##### GIVEN RECORDS

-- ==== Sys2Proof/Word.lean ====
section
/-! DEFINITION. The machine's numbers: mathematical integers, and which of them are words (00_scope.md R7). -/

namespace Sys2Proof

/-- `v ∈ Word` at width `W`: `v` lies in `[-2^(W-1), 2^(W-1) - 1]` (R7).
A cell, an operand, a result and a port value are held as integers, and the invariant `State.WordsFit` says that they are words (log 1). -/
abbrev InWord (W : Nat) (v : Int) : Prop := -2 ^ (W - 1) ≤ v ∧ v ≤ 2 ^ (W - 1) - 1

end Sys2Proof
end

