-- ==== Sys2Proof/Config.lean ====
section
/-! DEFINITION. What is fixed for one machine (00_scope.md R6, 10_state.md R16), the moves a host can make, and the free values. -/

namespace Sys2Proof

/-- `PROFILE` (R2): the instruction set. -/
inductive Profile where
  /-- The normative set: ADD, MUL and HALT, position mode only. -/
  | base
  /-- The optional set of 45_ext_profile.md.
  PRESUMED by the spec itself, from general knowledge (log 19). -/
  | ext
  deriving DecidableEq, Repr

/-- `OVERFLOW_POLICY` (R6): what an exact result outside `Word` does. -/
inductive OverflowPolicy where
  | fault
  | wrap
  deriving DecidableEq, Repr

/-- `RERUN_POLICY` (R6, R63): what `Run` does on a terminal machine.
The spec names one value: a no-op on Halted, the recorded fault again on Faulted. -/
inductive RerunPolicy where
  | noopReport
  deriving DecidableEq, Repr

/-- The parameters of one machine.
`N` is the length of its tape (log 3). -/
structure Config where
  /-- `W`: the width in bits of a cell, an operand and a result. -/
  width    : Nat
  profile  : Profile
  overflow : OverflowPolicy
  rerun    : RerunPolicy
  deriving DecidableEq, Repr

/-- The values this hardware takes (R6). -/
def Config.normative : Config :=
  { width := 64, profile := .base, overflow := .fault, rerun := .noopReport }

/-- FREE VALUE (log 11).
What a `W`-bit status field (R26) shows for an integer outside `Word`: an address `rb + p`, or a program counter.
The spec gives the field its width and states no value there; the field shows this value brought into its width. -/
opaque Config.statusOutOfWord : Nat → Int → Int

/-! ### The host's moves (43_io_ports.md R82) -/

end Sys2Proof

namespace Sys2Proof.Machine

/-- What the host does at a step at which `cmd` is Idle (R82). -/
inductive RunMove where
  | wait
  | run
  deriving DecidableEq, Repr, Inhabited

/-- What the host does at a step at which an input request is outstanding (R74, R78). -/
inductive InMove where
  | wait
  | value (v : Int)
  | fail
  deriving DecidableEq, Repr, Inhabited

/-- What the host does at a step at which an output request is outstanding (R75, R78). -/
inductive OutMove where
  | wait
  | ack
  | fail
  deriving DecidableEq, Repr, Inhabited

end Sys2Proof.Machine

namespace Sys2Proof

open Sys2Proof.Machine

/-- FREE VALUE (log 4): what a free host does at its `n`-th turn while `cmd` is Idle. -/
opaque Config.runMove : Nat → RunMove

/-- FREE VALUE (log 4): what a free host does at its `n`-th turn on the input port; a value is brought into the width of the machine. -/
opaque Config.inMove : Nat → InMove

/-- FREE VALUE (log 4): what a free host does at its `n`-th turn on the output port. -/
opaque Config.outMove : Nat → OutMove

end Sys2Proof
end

##########
##### GIVEN RECORDS

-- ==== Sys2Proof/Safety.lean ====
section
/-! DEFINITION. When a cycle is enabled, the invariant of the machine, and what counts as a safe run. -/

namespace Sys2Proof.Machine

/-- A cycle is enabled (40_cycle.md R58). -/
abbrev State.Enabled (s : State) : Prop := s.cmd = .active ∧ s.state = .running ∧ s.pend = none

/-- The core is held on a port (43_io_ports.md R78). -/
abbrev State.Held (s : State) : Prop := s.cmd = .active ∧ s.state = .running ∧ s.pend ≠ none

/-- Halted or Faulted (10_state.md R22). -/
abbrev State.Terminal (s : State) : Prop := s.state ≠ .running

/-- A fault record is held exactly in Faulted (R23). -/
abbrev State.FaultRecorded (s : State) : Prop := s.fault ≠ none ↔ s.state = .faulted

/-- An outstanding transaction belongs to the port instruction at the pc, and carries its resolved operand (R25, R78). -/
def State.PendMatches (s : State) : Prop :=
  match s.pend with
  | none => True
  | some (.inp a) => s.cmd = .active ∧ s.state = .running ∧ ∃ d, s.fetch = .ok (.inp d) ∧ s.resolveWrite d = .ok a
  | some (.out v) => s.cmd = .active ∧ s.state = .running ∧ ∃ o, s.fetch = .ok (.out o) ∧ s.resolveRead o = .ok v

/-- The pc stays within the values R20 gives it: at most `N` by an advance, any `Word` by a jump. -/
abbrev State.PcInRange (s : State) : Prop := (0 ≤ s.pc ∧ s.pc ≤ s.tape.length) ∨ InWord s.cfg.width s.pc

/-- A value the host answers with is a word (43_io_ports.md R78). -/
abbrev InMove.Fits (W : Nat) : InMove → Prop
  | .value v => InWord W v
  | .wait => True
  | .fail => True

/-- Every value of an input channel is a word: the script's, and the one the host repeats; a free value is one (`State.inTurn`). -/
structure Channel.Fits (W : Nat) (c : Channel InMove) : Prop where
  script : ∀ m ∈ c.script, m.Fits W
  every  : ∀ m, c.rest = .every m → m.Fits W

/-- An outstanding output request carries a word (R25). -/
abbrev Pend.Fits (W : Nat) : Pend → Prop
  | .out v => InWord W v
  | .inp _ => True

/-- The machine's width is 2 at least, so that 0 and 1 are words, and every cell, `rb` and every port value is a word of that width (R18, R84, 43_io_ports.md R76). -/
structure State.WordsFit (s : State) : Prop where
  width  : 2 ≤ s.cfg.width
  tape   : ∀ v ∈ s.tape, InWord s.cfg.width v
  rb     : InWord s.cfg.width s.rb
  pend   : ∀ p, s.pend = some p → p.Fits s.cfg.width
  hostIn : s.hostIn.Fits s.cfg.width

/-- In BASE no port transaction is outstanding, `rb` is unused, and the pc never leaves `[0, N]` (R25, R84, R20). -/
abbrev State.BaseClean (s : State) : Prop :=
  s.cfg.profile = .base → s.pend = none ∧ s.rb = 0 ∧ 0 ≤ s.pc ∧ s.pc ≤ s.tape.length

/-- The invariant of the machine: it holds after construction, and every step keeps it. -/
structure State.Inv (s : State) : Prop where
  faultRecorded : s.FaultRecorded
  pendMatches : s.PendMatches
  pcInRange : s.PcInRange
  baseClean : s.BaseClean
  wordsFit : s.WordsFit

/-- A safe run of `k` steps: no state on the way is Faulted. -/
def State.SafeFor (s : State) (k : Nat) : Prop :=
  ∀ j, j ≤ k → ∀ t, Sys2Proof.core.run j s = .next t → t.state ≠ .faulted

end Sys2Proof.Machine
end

##########

§ PROBLEM REQUIREMENTS
In the listing, find every line with the word "structure" and return it.

§ SOLUTION FOR THIS TASK
structure Config where
structure Channel.Fits (W : Nat) (c : Channel InMove) : Prop where
structure State.WordsFit (s : State) : Prop where
structure State.Inv (s : State) : Prop where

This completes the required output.